Exercise >> Only some lines are wanted. Transcribe, exactly, the lines below from the line with "Vector.ofFn fun i : Fin 16 => (w[i.val" up to and including the line with "def finalRound (s".

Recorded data
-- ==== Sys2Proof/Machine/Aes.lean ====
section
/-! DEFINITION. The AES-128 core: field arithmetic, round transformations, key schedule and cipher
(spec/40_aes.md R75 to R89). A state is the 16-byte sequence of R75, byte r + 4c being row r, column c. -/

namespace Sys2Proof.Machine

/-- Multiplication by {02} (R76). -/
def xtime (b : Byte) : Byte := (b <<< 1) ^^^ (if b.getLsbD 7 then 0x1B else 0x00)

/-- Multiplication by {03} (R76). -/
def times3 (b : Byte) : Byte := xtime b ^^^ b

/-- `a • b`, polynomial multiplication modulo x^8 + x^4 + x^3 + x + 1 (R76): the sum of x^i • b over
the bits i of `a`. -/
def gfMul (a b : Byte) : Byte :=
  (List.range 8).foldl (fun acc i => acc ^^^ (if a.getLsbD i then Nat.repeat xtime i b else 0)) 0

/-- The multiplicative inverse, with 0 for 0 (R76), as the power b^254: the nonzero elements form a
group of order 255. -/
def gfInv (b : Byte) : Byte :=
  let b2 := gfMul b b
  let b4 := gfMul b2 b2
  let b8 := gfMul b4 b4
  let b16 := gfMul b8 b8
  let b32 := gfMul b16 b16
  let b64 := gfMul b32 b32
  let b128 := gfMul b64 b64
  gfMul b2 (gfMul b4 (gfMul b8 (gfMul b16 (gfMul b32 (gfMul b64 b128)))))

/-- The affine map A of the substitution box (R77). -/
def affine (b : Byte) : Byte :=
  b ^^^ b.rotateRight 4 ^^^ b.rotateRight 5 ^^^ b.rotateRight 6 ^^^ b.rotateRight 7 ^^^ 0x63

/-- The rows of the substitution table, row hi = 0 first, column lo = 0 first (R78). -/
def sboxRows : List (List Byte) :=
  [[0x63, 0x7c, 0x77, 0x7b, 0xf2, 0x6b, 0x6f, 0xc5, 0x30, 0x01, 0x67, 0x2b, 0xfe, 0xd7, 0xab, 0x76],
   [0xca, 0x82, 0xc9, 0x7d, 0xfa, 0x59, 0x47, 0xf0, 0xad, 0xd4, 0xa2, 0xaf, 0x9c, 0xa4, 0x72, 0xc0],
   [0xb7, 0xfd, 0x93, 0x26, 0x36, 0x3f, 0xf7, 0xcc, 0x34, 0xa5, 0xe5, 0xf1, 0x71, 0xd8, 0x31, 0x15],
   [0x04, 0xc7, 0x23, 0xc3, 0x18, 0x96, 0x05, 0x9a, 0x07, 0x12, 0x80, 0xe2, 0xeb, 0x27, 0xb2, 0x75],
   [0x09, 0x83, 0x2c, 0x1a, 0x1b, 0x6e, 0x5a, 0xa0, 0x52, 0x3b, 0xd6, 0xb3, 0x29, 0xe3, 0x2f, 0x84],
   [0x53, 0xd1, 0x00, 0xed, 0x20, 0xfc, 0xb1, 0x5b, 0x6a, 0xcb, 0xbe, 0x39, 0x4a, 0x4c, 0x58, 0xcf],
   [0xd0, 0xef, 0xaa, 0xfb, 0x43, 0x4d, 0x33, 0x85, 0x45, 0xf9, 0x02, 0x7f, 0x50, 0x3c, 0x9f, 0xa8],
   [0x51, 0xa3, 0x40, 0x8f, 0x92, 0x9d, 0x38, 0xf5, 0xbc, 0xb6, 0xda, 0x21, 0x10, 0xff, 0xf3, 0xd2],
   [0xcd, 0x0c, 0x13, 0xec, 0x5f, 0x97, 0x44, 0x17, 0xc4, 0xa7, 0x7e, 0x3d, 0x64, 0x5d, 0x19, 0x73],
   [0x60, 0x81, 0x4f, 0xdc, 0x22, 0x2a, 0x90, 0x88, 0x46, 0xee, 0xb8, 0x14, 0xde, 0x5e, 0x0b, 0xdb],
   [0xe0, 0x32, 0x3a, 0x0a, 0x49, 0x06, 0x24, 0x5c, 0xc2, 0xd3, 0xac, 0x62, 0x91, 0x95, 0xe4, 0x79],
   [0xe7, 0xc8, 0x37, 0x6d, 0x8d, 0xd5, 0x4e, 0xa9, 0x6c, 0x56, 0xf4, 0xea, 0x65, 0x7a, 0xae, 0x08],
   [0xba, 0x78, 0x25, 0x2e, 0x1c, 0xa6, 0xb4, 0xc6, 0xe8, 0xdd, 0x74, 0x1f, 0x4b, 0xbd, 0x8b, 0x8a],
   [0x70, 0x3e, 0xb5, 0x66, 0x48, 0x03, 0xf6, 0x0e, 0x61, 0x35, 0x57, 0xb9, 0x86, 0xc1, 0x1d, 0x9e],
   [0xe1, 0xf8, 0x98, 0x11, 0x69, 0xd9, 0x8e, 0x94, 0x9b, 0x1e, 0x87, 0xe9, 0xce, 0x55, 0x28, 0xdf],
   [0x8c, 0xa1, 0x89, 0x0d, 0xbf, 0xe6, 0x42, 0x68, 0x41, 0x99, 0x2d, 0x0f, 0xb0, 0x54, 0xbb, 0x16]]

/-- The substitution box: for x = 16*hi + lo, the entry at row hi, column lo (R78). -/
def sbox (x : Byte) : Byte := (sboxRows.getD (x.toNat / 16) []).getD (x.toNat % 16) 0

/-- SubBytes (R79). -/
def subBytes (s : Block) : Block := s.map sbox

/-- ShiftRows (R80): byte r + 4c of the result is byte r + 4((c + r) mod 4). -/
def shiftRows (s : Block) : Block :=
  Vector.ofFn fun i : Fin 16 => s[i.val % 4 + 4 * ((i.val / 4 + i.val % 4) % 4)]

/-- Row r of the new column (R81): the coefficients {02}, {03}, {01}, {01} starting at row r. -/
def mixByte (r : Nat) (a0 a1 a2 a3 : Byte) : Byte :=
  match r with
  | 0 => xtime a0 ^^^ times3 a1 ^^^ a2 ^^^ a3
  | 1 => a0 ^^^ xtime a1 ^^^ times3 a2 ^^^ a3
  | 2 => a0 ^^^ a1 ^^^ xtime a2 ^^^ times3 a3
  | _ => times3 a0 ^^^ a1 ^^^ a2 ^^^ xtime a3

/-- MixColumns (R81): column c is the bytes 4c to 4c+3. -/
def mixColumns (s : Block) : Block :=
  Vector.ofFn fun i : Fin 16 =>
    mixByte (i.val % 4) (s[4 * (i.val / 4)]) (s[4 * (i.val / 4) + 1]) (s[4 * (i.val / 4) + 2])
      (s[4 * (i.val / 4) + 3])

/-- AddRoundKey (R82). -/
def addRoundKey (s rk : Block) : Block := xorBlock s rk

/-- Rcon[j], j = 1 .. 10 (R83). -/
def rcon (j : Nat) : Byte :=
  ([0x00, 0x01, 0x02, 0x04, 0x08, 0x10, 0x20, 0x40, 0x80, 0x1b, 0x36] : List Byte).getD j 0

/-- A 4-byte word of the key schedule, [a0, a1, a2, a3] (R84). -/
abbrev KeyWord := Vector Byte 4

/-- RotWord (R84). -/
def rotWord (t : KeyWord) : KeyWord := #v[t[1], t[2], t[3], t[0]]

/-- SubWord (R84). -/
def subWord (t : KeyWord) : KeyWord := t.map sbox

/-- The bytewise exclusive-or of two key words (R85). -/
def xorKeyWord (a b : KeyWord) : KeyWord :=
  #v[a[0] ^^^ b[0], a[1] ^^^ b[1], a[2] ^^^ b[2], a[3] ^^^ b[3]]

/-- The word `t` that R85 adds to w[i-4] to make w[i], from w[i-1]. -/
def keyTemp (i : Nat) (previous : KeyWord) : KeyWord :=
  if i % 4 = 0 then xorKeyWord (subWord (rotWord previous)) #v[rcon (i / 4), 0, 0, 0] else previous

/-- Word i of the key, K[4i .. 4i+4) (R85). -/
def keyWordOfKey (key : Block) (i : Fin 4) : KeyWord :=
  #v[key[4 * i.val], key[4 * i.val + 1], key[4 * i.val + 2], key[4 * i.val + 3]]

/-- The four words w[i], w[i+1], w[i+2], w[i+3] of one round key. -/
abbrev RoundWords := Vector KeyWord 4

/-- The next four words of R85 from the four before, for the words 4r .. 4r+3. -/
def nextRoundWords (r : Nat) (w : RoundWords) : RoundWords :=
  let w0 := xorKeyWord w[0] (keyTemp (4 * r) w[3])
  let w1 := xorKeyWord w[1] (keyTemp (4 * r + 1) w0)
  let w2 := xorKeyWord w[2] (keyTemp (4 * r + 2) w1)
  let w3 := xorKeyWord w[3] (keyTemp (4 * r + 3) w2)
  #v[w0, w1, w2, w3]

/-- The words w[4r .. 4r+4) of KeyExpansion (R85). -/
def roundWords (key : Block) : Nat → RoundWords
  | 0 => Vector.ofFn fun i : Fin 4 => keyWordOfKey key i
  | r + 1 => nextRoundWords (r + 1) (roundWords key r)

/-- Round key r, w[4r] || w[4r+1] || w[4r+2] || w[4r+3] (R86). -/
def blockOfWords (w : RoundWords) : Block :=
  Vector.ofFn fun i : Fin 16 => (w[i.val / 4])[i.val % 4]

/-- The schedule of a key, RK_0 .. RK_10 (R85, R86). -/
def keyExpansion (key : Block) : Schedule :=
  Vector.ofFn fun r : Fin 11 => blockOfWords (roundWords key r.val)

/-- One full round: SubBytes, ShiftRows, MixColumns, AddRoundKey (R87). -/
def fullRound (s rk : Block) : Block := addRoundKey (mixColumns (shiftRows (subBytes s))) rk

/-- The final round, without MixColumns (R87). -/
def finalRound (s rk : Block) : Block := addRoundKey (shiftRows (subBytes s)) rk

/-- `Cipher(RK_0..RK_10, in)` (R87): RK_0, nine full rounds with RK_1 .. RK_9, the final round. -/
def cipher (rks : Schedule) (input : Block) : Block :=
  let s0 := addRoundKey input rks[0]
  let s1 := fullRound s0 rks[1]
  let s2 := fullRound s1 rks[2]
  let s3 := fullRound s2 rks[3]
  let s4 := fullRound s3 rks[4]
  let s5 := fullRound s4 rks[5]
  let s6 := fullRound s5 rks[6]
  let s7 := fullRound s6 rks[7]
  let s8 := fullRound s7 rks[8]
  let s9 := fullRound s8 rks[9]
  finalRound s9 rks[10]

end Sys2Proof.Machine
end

...

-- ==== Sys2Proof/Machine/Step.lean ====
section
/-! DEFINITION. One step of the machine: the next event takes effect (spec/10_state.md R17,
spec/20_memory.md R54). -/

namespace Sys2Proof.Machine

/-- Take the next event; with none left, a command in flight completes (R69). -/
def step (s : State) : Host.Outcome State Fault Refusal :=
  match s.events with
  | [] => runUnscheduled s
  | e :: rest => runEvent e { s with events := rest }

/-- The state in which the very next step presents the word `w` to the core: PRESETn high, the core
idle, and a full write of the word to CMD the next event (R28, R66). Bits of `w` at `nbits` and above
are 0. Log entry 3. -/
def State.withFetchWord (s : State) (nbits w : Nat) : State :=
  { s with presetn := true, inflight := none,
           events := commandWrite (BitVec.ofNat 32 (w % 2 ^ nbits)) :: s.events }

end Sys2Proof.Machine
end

Exercise output >>
  Vector.ofFn fun i : Fin 16 => (w[i.val / 4])[i.val % 4]

/-- The schedule of a key, RK_0 .. RK_10 (R85, R86). -/
def keyExpansion (key : Block) : Schedule :=
  Vector.ofFn fun r : Fin 11 => blockOfWords (roundWords key r.val)

/-- One full round: SubBytes, ShiftRows, MixColumns, AddRoundKey (R87). -/
def fullRound (s rk : Block) : Block := addRoundKey (mixColumns (shiftRows (subBytes s))) rk

/-- The final round, without MixColumns (R87). -/
def finalRound (s rk : Block) : Block := addRoundKey (shiftRows (subBytes s)) rk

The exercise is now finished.